I've been googling various parts of this all day but none of the suggestions seem to fit.

I have 2 nodes, one of which is a seed. I'm trying to add a third node but, after a few minutes in the UJ state, the node dies with the above error (http://pastebin.com/iRvYfuAu).

Here are the warnings from the logs: http://pastebin.com/vYLvsHrv

I've googled them but nothing seems appropriate.

Debug log part 1: http://pastebin.com/b8ZSYtqV
Debug log part 2: http://pastebin.com/1Bbb7Vf8

Thanks for any suggestions,
Tobin

Re: java.lang.OutOfMemoryError: Java heap space

Posted by Tobin Landricombe <to...@sensatus.com>.

Hi Ben,

We're using the akka persistence layer which doesn't give me much scope for remodelling data.

So, on the assumption that the guys who wrote the persistence layer knew what they were doing, I followed your suggestion to increase RAM (still only to a miserly 8gig, which the startup script has decided means the JVM should be started with -Xms1968M, -Xmx1968M, -Xmn200M) and now the new nodes are coming up.

Thanks for your help,
Tobin

> On 12 Jun 2016, at 06:52, Ben Slater <be...@instaclustr.com> wrote:
> 
> I should add - there is probably an option (c) of fiddling with a bunch of tuning parameters to try to nurse things through with your current config but I’m not sure that’s useful unless you really need to make the current set up work for some reason.
> 
> On Sun, 12 Jun 2016 at 15:23 Ben Slater <be...@instaclustr.com> wrote:
> Hi Tobin,
> 
> 4G RAM is a pretty small machine to be using to run Cassandra. As I mentioned, 8G of heap is the normal recommendation for a production machine which means you need at least 14-16G total (and can get performance benefit from more).
> 
> I agree disk space doesn’t look to really be an issue here and I’m not sure what impact degraded mode has but it doesn’t really sound good :-) (I think it’s caused by Is swap disabled? : false - ie you have swap enabled which is not recommended). 
> 
> In this case, I would expect that the relatively large partition(s) (175MB in the warning) in conjunction with the low heap allocation is what is causing C* to run out of heap. Heap exhaustion often manifests when C* has to compact a large partition.
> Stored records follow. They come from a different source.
-- ==== Sys2Proof/Syntax.lean ====
section
/-! DEFINITION. The operations of the block: the opcodes and ports (R60 to R62, R70), the formats (R63 to R68), and one
constructor of `Instr` for each row of the opcode table, its operands at the widths of R69. -/

namespace Sys2Proof

/-- The two ports an operation can arrive on (R60). -/
inductive Port where
  | pulse
  | host
deriving DecidableEq, Repr

/-- The five formats of a command word (R63 to R65, R67, R68). -/
inductive Format where
  | n | t | b | c | e
deriving DecidableEq, Repr

/-- The fourteen assigned opcodes, in the order of R70. -/
inductive Opcode where
  | edge
  | rxEnable
  | rxRearm
  | rxDisable
  | rxSetTol
  | rxAvailable
  | rxResetAvailable
  | rxGetValue
  | rxGetBitlen
  | rxGetDelay
  | rxGetRaw
  | rxGetConfig
  | cipherDecrypt
  | cipherEncrypt
deriving DecidableEq, Repr

/-- An operation with its operands (R70); the operand widths are those of R69. -/
inductive Instr where
  /-- EDGE: a transition of the received signal at microsecond `time` (R100). -/
  | edge (time : Micros)
  /-- RX_ENABLE: start receiving on `pin` (R165). -/
  | rxEnable (pin : BitVec 8)
  /-- RX_REARM: restart receiving on the pin already configured (R166). -/
  | rxRearm
  /-- RX_DISABLE: stop receiving (R167). -/
  | rxDisable
  /-- RX_SET_TOL: set the tolerance to `pct` percent (R168). -/
  | rxSetTol (pct : BitVec 8)
  /-- RX_AVAILABLE: is an unclaimed value published (R169)? -/
  | rxAvailable
  /-- RX_RESET_AVAILABLE: claim the published value (R170). -/
  | rxResetAvailable
  /-- RX_GET_VALUE: read the published code (R171). -/
  | rxGetValue
  /-- RX_GET_BITLEN: read the published bit length (R172). -/
  | rxGetBitlen
  /-- RX_GET_DELAY: read the published unit (R173). -/
  | rxGetDelay
  /-- RX_GET_RAW: read slot `idx` of the pulse buffer (R174). -/
  | rxGetRaw (idx : BitVec 8)
  /-- RX_GET_CONFIG: read the control registers and the capacity (R175). -/
  | rxGetConfig
  /-- CIPHER_DECRYPT: unpack a code (R140). -/
  | cipherDecrypt (code : Code)
  /-- CIPHER_ENCRYPT: pack four fields into a code (R147). -/
  | cipherEncrypt (rid : Nibble) (val : BitVec 8) (rcode : BitVec 8) (tid : BitVec 16)
deriving DecidableEq, Repr

/-- The opcode of an operation. -/
def Instr.opcode : Instr → Opcode
  | .edge _ => .edge
  | .rxEnable _ => .rxEnable
  | .rxRearm => .rxRearm
  | .rxDisable => .rxDisable
  | .rxSetTol _ => .rxSetTol
  | .rxAvailable => .rxAvailable
  | .rxResetAvailable => .rxResetAvailable
  | .rxGetValue => .rxGetValue
  | .rxGetBitlen => .rxGetBitlen
  | .rxGetDelay => .rxGetDelay
  | .rxGetRaw _ => .rxGetRaw
  | .rxGetConfig => .rxGetConfig
  | .cipherDecrypt _ => .cipherDecrypt
  | .cipherEncrypt _ _ _ _ => .cipherEncrypt

end Sys2Proof
end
When you add a new node the data that gets streamed across has to be compacted which is why you’ll see it on the new node but node the existing nodes (yet).
> 
> So, I’d say your options are either (a) get more memory and increase heap space or (b) remodel your data with a partition key that does not create such large partitions (generally, smaller is better if it meets your functional needs and stay under 10MB to avoid having to tune specifically to meet the needs of large partitions). And, there is a fair chance you need to do (b) for a healthy cluster in the long run.
> 
> Cheers
> Ben
> 
> On Sat, 11 Jun 2016 at 20:52 Tobin Landricombe <to...@sensatus.com> wrote:
> Hi Ben,
> 
> I think the degraded mode is caused by one or both of these...
>         • WARN  [main] 2016-06-10 14:23:01,690 StartupChecks.java:118 - jemalloc shared library could not be preloaded to speed up memory allocations
>         • WARN  [main] 2016-06-10 14:23:01,691 StartupChecks.java:150 - JMX is not enabled to receive remote connections. Please see cassandra-env.sh for more info.
> ...neither of which should cause the heap issue.
> 
> The disk space isn't low for our (test) usage and again shouldn't cause the heap issue.
> 
> Which leaves the large partition. I couldn't find what is considered a large partition. Is it possible that syncing the large partition is causing problems? Why would it only affect the new node, not the running ones?
> 
> I looked at increasing the heap space but after reviewing the docs, the current settings look correct for the machines.
> 
> All the nodes are running on VMs with 2 cores and 4gig RAM. Neither they nor the hypervisor are showing much load.
> 
> Thanks for your help,
> Tobin
> 
> > On 10 Jun 2016, at 22:18, Ben Slater <be...@instaclustr.com> wrote:
> >
> > The short-term fix is probably to try increasing heap space (in cassandra-env.sh). 8GB in the most standard but more may help in some circumstances.
> >
> > That said, your logs are pointing to a number of other issues which won’t be helping and probably need to be fixed for long-term stability:
> > - swap enabled ( Cassandra server running in degraded mode. Is swap disabled? : false,  Address space adequate? : true,  nofile limit adequate? : true, nproc limit adequate? : true)
> > - low disk space ( Only 36948 MB free across all data volumes. Consider adding more capacity to your cluster or removing obsolete snapshots)
> > - large partitions ( Writing large partition feed/messages:MANAGER:0 (175811867 bytes))
> >
> > Cheers
> > Ben
> >
> > On Sat, 11 Jun 2016 at 01:11 Tobin Landricombe <to...@sensatus.com> wrote:
> > Hi,
> >
> > I've been googling various parts of this all day but none of the suggestions seem to fit.
> >
> > I have 2 nodes, one of which is a seed. I'm trying to add a third node but, after a few minutes in the UJ state, the node dies with the above error (http://pastebin.com/iRvYfuAu).
> >
> > Here are the warnings from the logs: http://pastebin.com/vYLvsHrv
> >
> > I've googled them but nothing seems appropriate.
> >
> > Debug log part 1: http://pastebin.com/b8ZSYtqV
> > Debug log part 2: http://pastebin.com/1Bbb7Vf8
> >
> > Thanks for any suggestions,
> > Tobin
> >
> > --
> > ————————
> > Ben Slater
> > Chief Product Officer, Instaclustr
> > +61 437 929 798
> 
> -- 
> ————————
> Ben Slater
> Chief Product Officer
> Instaclustr: Cassandra + Spark - Managed | Consulting | Support
> +61 437 929 798
> -- 
> ————————
> Ben Slater
> Chief Product Officer
> Instaclustr: Cassandra + Spark - Managed | Consulting | Support
> +61 437 929 798

Re: java.lang.OutOfMemoryError: Java heap space

Posted by Ben Slater <be...@instaclustr.com>.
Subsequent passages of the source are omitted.